Through observations of and interviews with archaeologists at work, and analysis of the documents they produce, I articulate how data sharing relates distributed work experiences as part of a continuum of practice. I highlight the assumptions and value regimes that underlie the social and technical structures that support productive archaeological work, and draw attention to the inseparable relationship between the management of labour and data. I also relate this discursive view of data sharing to the open data movement, and suggest that it is necessary to develop new collaborative commitments pertaining to data publication and reuse that are more in line with disciplinary norms, expectations, and value regimes.

Some thoughts on data formality

I’m using this post to draw out some thoughts that I feel are coherent in my mind but I struggle to communicate in writing. The general topic is the notion of formality, and how it is expressed in data work and data records.

In a management sense, formality involves adhering to standard protocol. It involves checking all the boxes, sticking to the book, and ensuring that behaviour conforms to institutional expectations. In this way, bureaucracy is the essence of formality. By extension, formality is a means through which power is expressed, in that it binds interactions to a certain set of acceptable possibilities. In effect, formality renders individual actions in subservience to a broader system of control.

But formality is also useful. Formality reduces friction involved in transforming and transmitting information across contexts. Any application that implements a formal standard can access and transmit information according to the standard, which reduces cognitive overhead on the part of actors responsible for processing information. They relocate creative agency upstream, towards managers of data and of labour, who make decisions regarding how other actors (human and non-human actors alike) may interact with the system before they ever occur. This basically manifests itself in workflows, which are essentially disciplined ways of working directed towards targeted outcomes (I wrote about workflows in a 2021 paper and in my dissertation, which draws from Bill Caraher’s contribution to Critical Archaeology in the Digital Age, among other work he’s written on the topic). To be clear, I do not mean to imply that adopting workflows constitutes a negative act. An independent scholar may apply a workflow to help achieve their goals more effectively and efficiently, and empowers them to get the most out of the resources at their disposal. However, one of the key findings from my dissertation is that when applied in collective enterprises, they tend to genericize labour and data for the purpose of extraction and appropriation, which is understood to be an ordinary aspect of archaeological research, as is evident by how actors performing genericized labour internalize this as part of their work role.

Developing a workflow essentially entails adopting and enforcing protocols and formats, which are series of documented norms and expectations that ensure that information may be made interchangeable. Protocols are standards that dictate means of direct communication, and formats are standards that dictate how should be stored. Forms are interfaces through which information is translated from real-world experiences into standardized formats.

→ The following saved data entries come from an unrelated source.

-- ==== Sys2Proof/Machine/Clock.lean ====
section
/-! DEFINITION. One rising edge of `clk` (spec/30_encoding.md R45 to R52): what Step.lean calls. -/

namespace Sys2Proof.Machine

/-- The held command runs: the decode of rule R58, then the rule of the command; a word that is no command
completes with its error status (60_exceptions.md R96, R98, R99). -/
def runHeld (cmd : Cmd) (s : State) : Host.Outcome State Fault Refusal :=
  match decode cmd with
  | .ok i => exec i s
  | .error e => .next (s.raise (decodeErrorStatus e))

/-- An edge with `rst = 0` in each phase (R48, R49, R51). `t` is `s` after `State.passEdge`, which changes no
register. -/
def phaseEdge (p : Pins) (t : State) : Host.Outcome State Fault Refusal :=
  match t.phase with
  | .idle => .next (if p.reqValid then t.accept p else t)
  | .busy => if t.held.edgesLeft ≤ 1 then runHeld t.held.cmd t else .next t.countDown
  | .resp => .next (if p.rspReady then t.takeResponse else t)

/-- A rising edge of `clk` with inputs `p` (R45, R46). Reset comes before everything else; before the first reset
after power-up every register stays unspecified (R116). -/
def clockEdge (p : Pins) (rest : List Event) (s : State) : Host.Outcome State Fault Refusal :=
  match hostBreach p s with
  | some r => .refused r
  | none =>
    if p.rst then .next (s.passEdge p rest).resetEdge
    else if s.needsReset then .next (s.passEdge p rest).unspecified
    else phaseEdge p (s.passEdge p rest)

/-- What happens next to the block. With no event left `clk` is stopped, and every register holds (R110). -/
def nextEvent (s : State) : Host.Outcome State Fault Refusal :=
  match s.events with
  | [] => .next s
  | .edge p :: rest => clockEdge p rest s
  | .powerLoss :: rest => .next (s.losePower rest)

/-- Inputs at which the host does nothing new: it keeps a request it is bound to keep, takes no response, samples
none, and drives `rsp_ready` from its own state (R52). -/
def restingPins (s : State) : Pins where
  rst := false
  reqValid := s.offered.isSome
  reqCmd := (s.offered.map Request.cmd).getD 0
  reqData := (s.offered.map Request.data).getD 0
  rspReady := false
  samplesRsp := false
  readyFromOutputs := false

/-- `s` with the command word `cmd` accepted and its completion edge the next event (log entry 1). The data operand is
the one `s` holds. -/
def placeCommand (cmd : Cmd) (s : State) : State :=
  { s with
    phase := .busy
    held := ⟨cmd, s.held.data, 1, s.held.progress⟩
    events := .edge (restingPins s) :: s.events
    needsReset := false }

/-- The block as the function of rule R53: the planes, the status and the data that a command word and a data operand
give from planes `g`. It is `runHeld` on an otherwise empty state. -/
def transact (g : Grid) (cmd : Cmd) (data : Word) : Host.Outcome (Grid × BitVec 2 × Word) Fault Refusal :=
  match runHeld cmd { State.reset with grid := g, phase := .busy, held := ⟨cmd, data, 1, freeProgress 0⟩ } with
  | .next t => .next (t.grid, t.rspStatus, t.rspData)
  | .fault f => .fault f
  | .refused r => .refused r

end Sys2Proof.Machine
end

Formal data are information whose variables and values are arranged according to a formally-defined schema. A formal dataset comprises a series of records collated in a consistent manner, motivated by a need, desire or warrant to render them comparable. The formally-defined schema makes this potential for comparison much easier. A common means of representing formal data is through tables, which are comprised of rows and columns. Each row represents a record, and each column a variable that describes a facet of each record. The values recorded for each variable constitute observations or descriptive characterizations pertaining to the object of each record. One can therefore determine what kinds of structured observations were made about a recorded object by finding the values located at the intersection of records and variables (i.e., individual cells in a table). Each record relates to a set of variables applied to the whole set and documented in the schema.

In its most extreme, formality entails a realm of total control, where all information is collected and processed according to an all-encompassing model of the world. It is not coincidental that models are the primary outlooks through which both managers and computer systems engage with the world. It has been the dream of bureaucrats and computer scientists alike to develop such systems (see the work of Paul Otlet, Vanevar Bush, and the weirdly techno-libertarian crowd associated with structured note-taking and personal knowledge management). Nor is it a coincidence that formality is a requisite aspect of both bureaucracies and computers. Computational environments and bureaucracies both effectively capture and maintain institutional power dynamics.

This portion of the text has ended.